-- ==== Sys2Proof/Laws/PerInstr.lean ====
section
/-! SUPPORT. Statements made instruction by instruction. Family EncodesItsRow: a command's word is accepted by one row of the
opcode map, its own, and by no other (R94). -/

namespace Sys2Proof.Laws.EncodesItsRow

/-- The row of the opcode map a command has (R94). -/
def rowOf : Instr → String
  | .nop => "NOP"
  | .encodePixel _ _ _ => "ENCODE"
  | .showPixels => "SHOW"

/-- The rows that accept a well-formed command's word are its own row alone. -/
def Statement (i : Instr) : Prop :=
  i.wf = true → (opcodeMap.filter fun r => r.accepts (encode i)).map OpcodeRow.mnemonic = [rowOf i]

theorem nop : Statement .nop := fun _ => by decide

theorem showPixels : Statement .showPixels := fun _ => by decide

theorem encodePixel (board strip pixel : Nat) : Statement (.encodePixel board strip pixel) := by
  intro h
  simp only [Instr.wf, Instr.boardFits, Instr.stripFits, Instr.pixelFits, Bool.and_eq_true, decide_eq_true_eq] at h
  obtain ⟨⟨h1, h2⟩, h3⟩ := h
  have e := encode_toNat (b := board) (st := strip) (p := pixel) (by omega) (by omega) (by omega)
  have hrow : encode (.encodePixel board strip pixel) &&& 0xF0E00000#32 = 0x10000000#32 := by
    rw [encodeRow_iff_toNat, e]; omega
  generalize encode (.encodePixel board strip pixel) = w at *
  have hz : w ≠ 0x00000000#32 := by rintro rfl; simp at e; omega
  have hs : w ≠ 0x20000000#32 := by rintro rfl; simp at e; omega
  have hall : w &&& 0xFFFFFFFF#32 = w := by
    rw [show (0xFFFFFFFF#32) = BitVec.allOnes 32 by decide, BitVec.and_allOnes]
  simp [opcodeMap, OpcodeRow.accepts, hall, hrow, hz, hs, rowOf]

end Sys2Proof.Laws.EncodesItsRow
end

▶ **WORK INSTRUCTION**: Work out how many lines in the listing above hold the word "have", and answer only with that number.

▶ **TASK OUTPUT**: 5